When you take a high satiety, high fat item, and replace it with a non-fat, low satiety item, you are in effect replacing fat with sugar, because you will eat/drink more of it to get same number of calories, and same amount of fullness.

Milk is not high satiety, come on now.

Drink a glass of whole milk, then drink a cup of skim milk and tell me there is no difference. Try the same with full fat yogurt and non-fat yogurt. Big difference in satiety, but more importantly blood sugar response. Roughly the same amount of fat in a glass of whole milk as 1/4 pound burger.

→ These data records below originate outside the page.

/-- Put units into staging slots with their tenant tag. -/
def stageUnits (s : State) (a slot tag : Nat) : List Nat → State
  | [] => s
  | u :: us => stageUnits (modRdc s a fun r =>
      { r with staging := tset 0 r.staging slot u, tags := tset 0 r.tags slot tag }) a (slot + 1) tag us

/-- An operation reaches the queue of 64; with the queue full its producer waits. -/
def arrive (s : State) (a : Nat) (o : DiskOp) (units : List Nat) : State :=
  let every := failMap (List.range (if o.write then (actZone s a o.band).2.frag else o.count))
  if fget s (rdcF RDC_ACT_STATE_STATE a) = 0 then s
  else if rdcFenced s then postDisk s a o 0x43 every
  else if !rdcServes s a then postDisk s a o 0x41 every
  else if 64 ≤ (getRdc s a).queue.length then s
  else modRdc (stageUnits s a o.slot0 o.tag units) a fun r => { r with queue := r.queue ++ [o] }

/-- DISK_READ: a READ arrives. -/
def execDiskRead (a : Nat) (r : DiskReq) (s : State) : Host.Outcome State Fault Refusal :=
  if a < 32 then .next (arrive s a (diskOpOf r false s.tb.ns) []) else .next s

/-- Staging slots an operation names. -/
def DiskOp.slots (o : DiskOp) (n : Nat) : List Nat := (List.range n).map fun i => o.slot0 + i

/-- May a queued operation be taken: a READ needs its unit slots free of every other operation's (R346). -/
def takeable (s : State) (a : Nat) (o : DiskOp) : Bool :=
  let others := ((getRdc s a).queue.filter fun p => p.write && p != o).flatMap fun p =>
    p.slots (actZone s a p.band).2.frag
  o.write || (o.slots o.count).all fun k => k < 64 && !(others.contains k)

/-- Has it been passed over 4 times or waited 250 ms? -/
def DiskOp.aged (o : DiskOp) (now : Nat) : Bool := 4 ≤ o.passed || 250000000 ≤ now - o.since

/-- The operation taken next. -/
def chooseOp (s : State) (a : Nat) : Option DiskOp :=
  let c := (getRdc s a).queue.filter (takeable s a)
  let cost := fun (o : DiskOp) => Config.accessTime a (getSrv s a).target (fragPlace s a o.band o.frag).1
  (c.find? fun o => o.aged s.tb.ns).orElse fun _ => c.foldl (fun b o => match b with
    | none => some o
    | some p => if cost o < cost p then some o else some p) none

/-- Ask for the position and head of an operation. -/
def requestPlace (s : State) (a cyl head : Nat) (ofs : Rat) : State :=
  let v := getSrv s a
  let s := if paReg s a 2 = some head then s else switchHeads s a head
  if v.target = cyl && v.head = head && v.readOfs = ofs && v.seekReq.isNone && (v.seek.isSome || srvState s a == 7) then s
  else modSrv s a fun v => { v with seekReq := some (head, cyl, ofs) }

/-- Ask for the heat of an operation's head (R353). -/
def requestHeat (s : State) (a head : Nat) (write : Bool) : State :=
  let r := getRdc s a
  let code := heatCode s a head write
  let s := if r.heatHead = some head then s else heaterOff s a
  if r.heatHead = some head && r.heatCode = code then s else pushHeat s a head code

/-- DISK_OP_SELECT (R346): the operation starts; it holds the actuator until its completion. -/
def execDiskOpSelect (a : Nat) (s : State) : Host.Outcome State Fault Refusal :=
  let r := getRdc s a
  if 32 ≤ a || r.run.isSome || r.calRun.isSome || !rdcServes s a || rdcFenced s then .next s
  else match chooseOp s a with
    | none => .next s
    | some o =>
      let s := modRdc s a fun r => { r with
        queue := (r.queue.erase o).map fun p => { p with passed := p.passed + 1 }
        run := some { o with waitNs := some s.tb.ns } }
      let (z, zr) := actZone s a o.band
      let s := showRdc (fset s (rdcF RDC_ACT_STATE_ZONE a) z) a
      if srvState s a = 11 || srvState s a = 12 then
        .next (finishDisk s a o 0x40 (failMap (List.range (if o.write then zr.frag else o.count))))
      else
        let (cyl, head) := fragPlace s a o.band o.frag
        .next (requestHeat (requestPlace s a cyl head 0) a head o.write)

/-! ## Conditions (R342, R350, R353) -/

/-- Is the data head's heater verified at the operation's code, for long enough? -/
def heated (s : State) (a head : Nat) (write : Bool) : Bool :=
  let r := getRdc s a
  r.heatHead == some head && r.heatCode == heatCode s a head write && decide (r.heatNs ≤ s.tb.ns)

/-- Heads loaded, on the operation's track, speed, DHEAD and heat verified. -/
def opReady (s : State) (a : Nat) (o : DiskOp) : Bool :=
  let (cyl, head) := fragPlace s a o.band o.frag
  let v := getSrv s a
  headsOn s a && fget s (rdcF RDC_ACT_STATE_SPEED_OK a) == 1 && paReg s a 2 == some head && heated s a head o.write &&
    v.target == cyl && v.head == head && v.seekReq.isNone && !rdcFenced s &&
    (if o.write then fget s (srvF SRV_ACT_ON_TRACK a) == 1 && fget s (srvF SRV_ACT_INHIBIT a) == 0 && v.readOfs == 0
     else fget s (srvF SRV_ACT_RD_READY a) == 1)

>Big difference in satiety, but more importantly blood sugar response.

There is a negligible difference in glycemic index / glycemic load between the variations of M.F. milk products. Some analysis has skim milk as having a lower GI.

Unflavoured Milk is not relevant to the GI conversation.


>Drink a glass of whole milk, then drink a cup of skim milk and tell me there is no difference

Ok, there's no different.

Beyond that, Minor differents in glycemic load are irrelevant if you're consuming milk with a meal, like the kids in school are doing.


I don't think anyone ( at least around me ) is drinking milk based drink twice as much just because they feel like they get less energy per drink from skimmed milk.

You are making an argument that people do so, do you have any evidence for this ?


Skim milk is not "low fat". It is fat free. In the US milk labeled as low fat is 1% or 2% milk fat (usually 2%). Whole milk is around 4%. Skim milk rounds to 0%.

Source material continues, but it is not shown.